One of the most trusted rehab facilities is the Ohio Addiction Recovery Center. It has helped literally thousands of people to stop their destructive and deadly alcohol and drug habits. You might have been thinking about going to rehab for a very long time. However, you are apprehensive about it for a number of reasons. If this is the case, you are certainly not alone. There are many people who avoid drug and alcohol treatment that they desperately need because of rumors and misconceptions about what life in a rehab facility is actually like. Therefore, it is very important for you to know what you should expect. Here are the things that will happen when you enter any rehab facility for treatment.
You will have your belongings searched.
The facility needs to make sure that you are not smuggling any contraband into the facility. Needless to say, this would jeopardize your recovery. It would also impact any other patient that comes into contact with any drugs or alcohol that you might bring in with you. Therefore, all of your luggage will be thoroughly searched. Some rehab facilities will force you to agree to a cavity search prior to admitting you. However, cavity searches are not standard at all rehab facilities.
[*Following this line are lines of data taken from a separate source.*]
/-! ### The steps of PREPARE and PROCESS -/

@[simp] theorem takeSnapshot_cfg (s : State) : (takeSnapshot s).cfg = s.cfg := rfl
@[simp] theorem takeSnapshot_sr (s : State) : (takeSnapshot s).sr = s.sr := rfl
@[simp] theorem takeSnapshot_gen (s : State) : (takeSnapshot s).gen = s.gen := rfl
@[simp] theorem takeSnapshot_prepared (s : State) : (takeSnapshot s).prepared = s.prepared := rfl
@[simp] theorem takeSnapshot_halted (s : State) : (takeSnapshot s).halted = s.halted := rfl
@[simp] theorem takeSnapshot_fs (s : State) : (takeSnapshot s).fs = s.fs := rfl
@[simp] theorem takeSnapshot_maxblk (s : State) : (takeSnapshot s).maxblk = s.maxblk := rfl
@[simp] theorem takeSnapshot_bank (s : State) : (takeSnapshot s).bank = s.bank := rfl
@[simp] theorem takeSnapshot_hist (s : State) : (takeSnapshot s).hist = s.hist := rfl
@[simp] theorem takeSnapshot_buf (s : State) : (takeSnapshot s).buf = s.buf := rfl
@[simp] theorem takeSnapshot_relay (s : State) : (takeSnapshot s).relay = s.relay := rfl
@[simp] theorem takeSnapshot_spec (s : State) : (takeSnapshot s).spec = s.spec := rfl
@[simp] theorem takeSnapshot_fstat (s : State) : (takeSnapshot s).fstat = s.fstat := rfl
@[simp] theorem takeSnapshot_first (s : State) : (takeSnapshot s).first = s.first := rfl
@[simp] theorem takeSnapshot_draws (s : State) : (takeSnapshot s).draws = s.draws := rfl
@[simp] theorem takeSnapshot_sched (s : State) : (takeSnapshot s).sched = s.sched := rfl
@[simp] theorem takeSnapshot_aud (s : State) : (takeSnapshot s).aud = s.aud := rfl
@[simp] theorem takeSnapshot_ctl (s : State) : (takeSnapshot s).ctl = s.ctl := rfl
@[simp] theorem takeSnapshot_rnd (s : State) : (takeSnapshot s).rnd = s.rnd := rfl
@[simp] theorem takeField_cfg (pid : Pid) (s : State) : (takeField pid s).cfg = s.cfg := rfl
@[simp] theorem takeField_sr (pid : Pid) (s : State) : (takeField pid s).sr = s.sr := rfl
@[simp] theorem takeField_gen (pid : Pid) (s : State) : (takeField pid s).gen = s.gen := rfl
@[simp] theorem takeField_prepared (pid : Pid) (s : State) : (takeField pid s).prepared = s.prepared := rfl
@[simp] theorem takeField_halted (pid : Pid) (s : State) : (takeField pid s).halted = s.halted := rfl
@[simp] theorem takeField_fs (pid : Pid) (s : State) : (takeField pid s).fs = s.fs := rfl
@[simp] theorem takeField_maxblk (pid : Pid) (s : State) : (takeField pid s).maxblk = s.maxblk := rfl
@[simp] theorem takeField_bank (pid : Pid) (s : State) : (takeField pid s).bank = s.bank := rfl
@[simp] theorem takeField_hist (pid : Pid) (s : State) : (takeField pid s).hist = s.hist := rfl
@[simp] theorem takeField_buf (pid : Pid) (s : State) : (takeField pid s).buf = s.buf := rfl
@[simp] theorem takeField_relay (pid : Pid) (s : State) : (takeField pid s).relay = s.relay := rfl
@[simp] theorem takeField_spec (pid : Pid) (s : State) : (takeField pid s).spec = s.spec := rfl
@[simp] theorem takeField_fstat (pid : Pid) (s : State) : (takeField pid s).fstat = s.fstat := rfl
@[simp] theorem takeField_first (pid : Pid) (s : State) : (takeField pid s).first = s.first := rfl
@[simp] theorem takeField_draws (pid : Pid) (s : State) : (takeField pid s).draws = s.draws := rfl
@[simp] theorem takeField_sched (pid : Pid) (s : State) : (takeField pid s).sched = s.sched := rfl
@[simp] theorem takeField_aud (pid : Pid) (s : State) : (takeField pid s).aud = s.aud := rfl
@[simp] theorem takeField_ctl (pid : Pid) (s : State) : (takeField pid s).ctl = s.ctl := rfl
@[simp] theorem takeField_rnd (pid : Pid) (s : State) : (takeField pid s).rnd = s.rnd := rfl
@[simp] theorem coefStep_cfg (fs : B64) (s : State) : (coefStep fs s).cfg = s.cfg := rfl
@[simp] theorem coefStep_sr (fs : B64) (s : State) : (coefStep fs s).sr = s.sr := rfl
@[simp] theorem coefStep_gen (fs : B64) (s : State) : (coefStep fs s).gen = s.gen := rfl
@[simp] theorem coefStep_prepared (fs : B64) (s : State) : (coefStep fs s).prepared = s.prepared := rfl
@[simp] theorem coefStep_halted (fs : B64) (s : State) : (coefStep fs s).halted = s.halted := rfl
@[simp] theorem coefStep_fs (fs : B64) (s : State) : (coefStep fs s).fs = s.fs := rfl
@[simp] theorem coefStep_maxblk (fs : B64) (s : State) : (coefStep fs s).maxblk = s.maxblk := rfl
@[simp] theorem coefStep_snap (fs : B64) (s : State) : (coefStep fs s).snap = s.snap := rfl
@[simp] theorem coefStep_hist (fs : B64) (s : State) : (coefStep fs s).hist = s.hist := rfl
@[simp] theorem coefStep_buf (fs : B64) (s : State) : (coefStep fs s).buf = s.buf := rfl
@[simp] theorem coefStep_relay (fs : B64) (s : State) : (coefStep fs s).relay = s.relay := rfl
@[simp] theorem coefStep_spec (fs : B64) (s : State) : (coefStep fs s).spec = s.spec := rfl
@[simp] theorem coefStep_fstat (fs : B64) (s : State) : (coefStep fs s).fstat = s.fstat := rfl
@[simp] theorem coefStep_first (fs : B64) (s : State) : (coefStep fs s).first = s.first := rfl
@[simp] theorem coefStep_draws (fs : B64) (s : State) : (coefStep fs s).draws = s.draws := rfl
@[simp] theorem coefStep_sched (fs : B64) (s : State) : (coefStep fs s).sched = s.sched := rfl
@[simp] theorem coefStep_aud (fs : B64) (s : State) : (coefStep fs s).aud = s.aud := rfl
@[simp] theorem coefStep_ctl (fs : B64) (s : State) : (coefStep fs s).ctl = s.ctl := rfl
@[simp] theorem coefStep_rnd (fs : B64) (s : State) : (coefStep fs s).rnd = s.rnd := rfl
@[simp] theorem filtChan_cfg (n : Nat) (ch : Chan) (s : State) : (filtChan n ch s).cfg = s.cfg := rfl
@[simp] theorem filtChan_sr (n : Nat) (ch : Chan) (s : State) : (filtChan n ch s).sr = s.sr := rfl
@[simp] theorem filtChan_gen (n : Nat) (ch : Chan) (s : State) : (filtChan n ch s).gen = s.gen := rfl
@[simp] theorem filtChan_prepared (n : Nat) (ch : Chan) (s : State) : (filtChan n ch s).prepared = s.prepared := rfl
@[simp] theorem filtChan_halted (n : Nat) (ch : Chan) (s : State) : (filtChan n ch s).halted = s.halted := rfl
@[simp] theorem filtChan_fs (n : Nat) (ch : Chan) (s : State) : (filtChan n ch s).fs = s.fs := rfl
@[simp] theorem filtChan_maxblk (n : Nat) (ch : Chan) (s : State) : (filtChan n ch s).maxblk = s.maxblk := rfl
@[simp] theorem filtChan_snap (n : Nat) (ch : Chan) (s : State) : (filtChan n ch s).snap = s.snap := rfl
@[simp] theorem filtChan_bank (n : Nat) (ch : Chan) (s : State) : (filtChan n ch s).bank = s.bank := rfl
@[simp] theorem filtChan_relay (n : Nat) (ch : Chan) (s : State) : (filtChan n ch s).relay = s.relay := rfl
@[simp] theorem filtChan_spec (n : Nat) (ch : Chan) (s : State) : (filtChan n ch s).spec = s.spec := rfl
@[simp] theorem filtChan_fstat (n : Nat) (ch : Chan) (s : State) : (filtChan n ch s).fstat = s.fstat := rfl
@[simp] theorem filtChan_first (n : Nat) (ch : Chan) (s : State) : (filtChan n ch s).first = s.first := rfl
@[simp] theorem filtChan_draws (n : Nat) (ch : Chan) (s : State) : (filtChan n ch s).draws = s.draws := rfl
@[simp] theorem filtChan_sched (n : Nat) (ch : Chan) (s : State) : (filtChan n ch s).sched = s.sched := rfl
@[simp] theorem filtChan_aud (n : Nat) (ch : Chan) (s : State) : (filtChan n ch s).aud = s.aud := rfl
@[simp] theorem filtChan_ctl (n : Nat) (ch : Chan) (s : State) : (filtChan n ch s).ctl = s.ctl := rfl
@[simp] theorem filtChan_rnd (n : Nat) (ch : Chan) (s : State) : (filtChan n ch s).rnd = s.rnd := rfl
@[simp] theorem filtStep_cfg (n : Nat) (s : State) : (filtStep n s).cfg = s.cfg := rfl
@[simp] theorem filtStep_sr (n : Nat) (s : State) : (filtStep n s).sr = s.sr := rfl
@[simp] theorem filtStep_gen (n : Nat) (s : State) : (filtStep n s).gen = s.gen := rfl
@[simp] theorem filtStep_prepared (n : Nat) (s : State) : (filtStep n s).prepared = s.prepared := rfl
@[simp] theorem filtStep_halted (n : Nat) (s : State) : (filtStep n s).halted = s.halted := rfl
@[simp] theorem filtStep_fs (n : Nat) (s : State) : (filtStep n s).fs = s.fs := rfl
@[simp] theorem filtStep_maxblk (n : Nat) (s : State) : (filtStep n s).maxblk = s.maxblk := rfl
@[simp] theorem filtStep_snap (n : Nat) (s : State) : (filtStep n s).snap = s.snap := rfl
@[simp] theorem filtStep_bank (n : Nat) (s : State) : (filtStep n s).bank = s.bank := rfl
@[simp] theorem filtStep_relay (n : Nat) (s : State) : (filtStep n s).relay = s.relay := rfl
@[simp] theorem filtStep_spec (n : Nat) (s : State) : (filtStep n s).spec = s.spec := rfl
@[simp] theorem filtStep_fstat (n : Nat) (s : State) : (filtStep n s).fstat = s.fstat := rfl
@[simp] theorem filtStep_first (n : Nat) (s : State) : (filtStep n s).first = s.first := rfl
@[simp] theorem filtStep_sched (n : Nat) (s : State) : (filtStep n s).sched = s.sched := rfl
@[simp] theorem filtStep_aud (n : Nat) (s : State) : (filtStep n s).aud = s.aud := rfl
@[simp] theorem filtStep_ctl (n : Nat) (s : State) : (filtStep n s).ctl = s.ctl := rfl
@[simp] theorem filtStep_rnd (n : Nat) (s : State) : (filtStep n s).rnd = s.rnd := rfl
@[simp] theorem relayChan_cfg (n : Nat) (ch : Chan) (s : State) : (relayChan n ch s).cfg = s.cfg := rfl
@[simp] theorem relayChan_sr (n : Nat) (ch : Chan) (s : State) : (relayChan n ch s).sr = s.sr := rfl
@[simp] theorem relayChan_gen (n : Nat) (ch : Chan) (s : State) : (relayChan n ch s).gen = s.gen := rfl
@[simp] theorem relayChan_prepared (n : Nat) (ch : Chan) (s : State) : (relayChan n ch s).prepared = s.prepared := rfl
@[simp] theorem relayChan_halted (n : Nat) (ch : Chan) (s : State) : (relayChan n ch s).halted = s.halted := rfl
@[simp] theorem relayChan_fs (n : Nat) (ch : Chan) (s : State) : (relayChan n ch s).fs = s.fs := rfl
@[simp] theorem relayChan_maxblk (n : Nat) (ch : Chan) (s : State) : (relayChan n ch s).maxblk = s.maxblk := rfl
@[simp] theorem relayChan_snap (n : Nat) (ch : Chan) (s : State) : (relayChan n ch s).snap = s.snap := rfl
@[simp] theorem relayChan_bank (n : Nat) (ch : Chan) (s : State) : (relayChan n ch s).bank = s.bank := rfl
@[simp] theorem relayChan_hist (n : Nat) (ch : Chan) (s : State) : (relayChan n ch s).hist = s.hist := rfl
@[simp] theorem relayChan_buf (n : Nat) (ch : Chan) (s : State) : (relayChan n ch s).buf = s.buf := rfl
@[simp] theorem relayChan_spec (n : Nat) (ch : Chan) (s : State) : (relayChan n ch s).spec = s.spec := rfl
@[simp] theorem relayChan_fstat (n : Nat) (ch : Chan) (s : State) : (relayChan n ch s).fstat = s.fstat := rfl
@[simp] theorem relayChan_first (n : Nat) (ch : Chan) (s : State) : (relayChan n ch s).first = s.first := rfl
@[simp] theorem relayChan_draws (n : Nat) (ch : Chan) (s : State) : (relayChan n ch s).draws = s.draws := rfl
@[simp] theorem relayChan_sched (n : Nat) (ch : Chan) (s : State) : (relayChan n ch s).sched = s.sched := rfl
@[simp] theorem relayChan_aud (n : Nat) (ch : Chan) (s : State) : (relayChan n ch s).aud = s.aud := rfl
@[simp] theorem relayChan_ctl (n : Nat) (ch : Chan) (s : State) : (relayChan n ch s).ctl = s.ctl := rfl
@[simp] theorem relayChan_rnd (n : Nat) (ch : Chan) (s : State) : (relayChan n ch s).rnd = s.rnd := rfl
@[simp] theorem processBody_cfg (n : Nat) (s : State) : (processBody n s).cfg = s.cfg := rfl
@[simp] theorem processBody_sr (n : Nat) (s : State) : (processBody n s).sr = s.sr := rfl
@[simp] theorem processBody_gen (n : Nat) (s : State) : (processBody n s).gen = s.gen := rfl
@[simp] theorem processBody_prepared (n : Nat) (s : State) : (processBody n s).prepared = s.prepared := rfl
@[simp] theorem processBody_halted (n : Nat) (s : State) : (processBody n s).halted = s.halted := rfl
@[simp] theorem processBody_fs (n : Nat) (s : State) : (processBody n s).fs = s.fs := rfl
@[simp] theorem processBody_maxblk (n : Nat) (s : State) : (processBody n s).maxblk = s.maxblk := rfl
@[simp] theorem processBody_snap (n : Nat) (s : State) : (processBody n s).snap = s.snap := rfl
@[simp] theorem processBody_bank (n : Nat) (s : State) : (processBody n s).bank = s.bank := rfl
@[simp] theorem processBody_spec (n : Nat) (s : State) : (processBody n s).spec = s.spec := rfl
@[simp] theorem processBody_fstat (n : Nat) (s : State) : (processBody n s).fstat = s.fstat := rfl
@[simp] theorem processBody_first (n : Nat) (s : State) : (processBody n s).first = s.first := rfl
@[simp] theorem processBody_sched (n : Nat) (s : State) : (processBody n s).sched = s.sched := rfl
@[simp] theorem processBody_aud (n : Nat) (s : State) : (processBody n s).aud = s.aud := rfl
@[simp] theorem processBody_ctl (n : Nat) (s : State) : (processBody n s).ctl = s.ctl := rfl
@[simp] theorem processBody_rnd (n : Nat) (s : State) : (processBody n s).rnd = s.rnd := rfl
@[simp] theorem prepareWrites_cfg (fs : B64) (m : Nat) (s : State) : (prepareWrites fs m s).cfg = s.cfg := rfl
@[simp] theorem prepareWrites_sr (fs : B64) (m : Nat) (s : State) : (prepareWrites fs m s).sr = s.sr := rfl
@[simp] theorem prepareWrites_gen (fs : B64) (m : Nat) (s : State) : (prepareWrites fs m s).gen = s.gen := rfl
@[simp] theorem prepareWrites_halted (fs : B64) (m : Nat) (s : State) : (prepareWrites fs m s).halted = s.halted := rfl
@[simp] theorem prepareWrites_snap (fs : B64) (m : Nat) (s : State) : (prepareWrites fs m s).snap = s.snap := rfl
@[simp] theorem prepareWrites_bank (fs : B64) (m : Nat) (s : State) : (prepareWrites fs m s).bank = s.bank := rfl
@[simp] theorem prepareWrites_buf (fs : B64) (m : Nat) (s : State) : (prepareWrites fs m s).buf = s.buf := rfl
@[simp] theorem prepareWrites_fstat (fs : B64) (m : Nat) (s : State) : (prepareWrites fs m s).fstat = s.fstat := rfl
@[simp] theorem prepareWrites_first (fs : B64) (m : Nat) (s : State) : (prepareWrites fs m s).first = s.first := rfl
@[simp] theorem prepareWrites_draws (fs : B64) (m : Nat) (s : State) : (prepareWrites fs m s).draws = s.draws := rfl
@[simp] theorem prepareWrites_sched (fs : B64) (m : Nat) (s : State) : (prepareWrites fs m s).sched = s.sched := rfl
@[simp] theorem prepareWrites_aud (fs : B64) (m : Nat) (s : State) : (prepareWrites fs m s).aud = s.aud := rfl
@[simp] theorem prepareWrites_ctl (fs : B64) (m : Nat) (s : State) : (prepareWrites fs m s).ctl = s.ctl := rfl
@[simp] theorem prepareWrites_rnd (fs : B64) (m : Nat) (s : State) : (prepareWrites fs m s).rnd = s.rnd := rfl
You will be shown to your room.
The rooming situation can change depending on where you go to rehab. In some facilities, you will have a roommate. However, you can have a room to yourself at many of the more expensive facilities. You should call the facility in advance to find out what the rooming situation is going to be. You do not want to be surprised when you get there.
You will begin the detox process.
You need to flush all of the toxins out of your body before you can officially begin your recovery. This means that you will need to go through the detox process. This is a very unpleasant experience for many people. There have been many federal grants used to combat opioid addiction. It is a huge problem that the government needs to address more than they have already. Rehab facilities have proven to be effective. A doctor will keep track of every patient’s health while they are going through detox. This will ensure that they do not have any serious medical problems.
You will have your first meeting with your counselor.
All of the patients will be assigned to a counselor. This will be the most important person that you deal with during your stay in rehab. He or she will meet with you on a daily basis. Your counselor will ask about your addiction history and health issues. This person will use the info that you give to attempt to figure out the root cause of your addiction. From that point, your counselor will try to devise a plan that will help you to stop using for good. You will go to your counselor with any problems or concerns you have during your stay.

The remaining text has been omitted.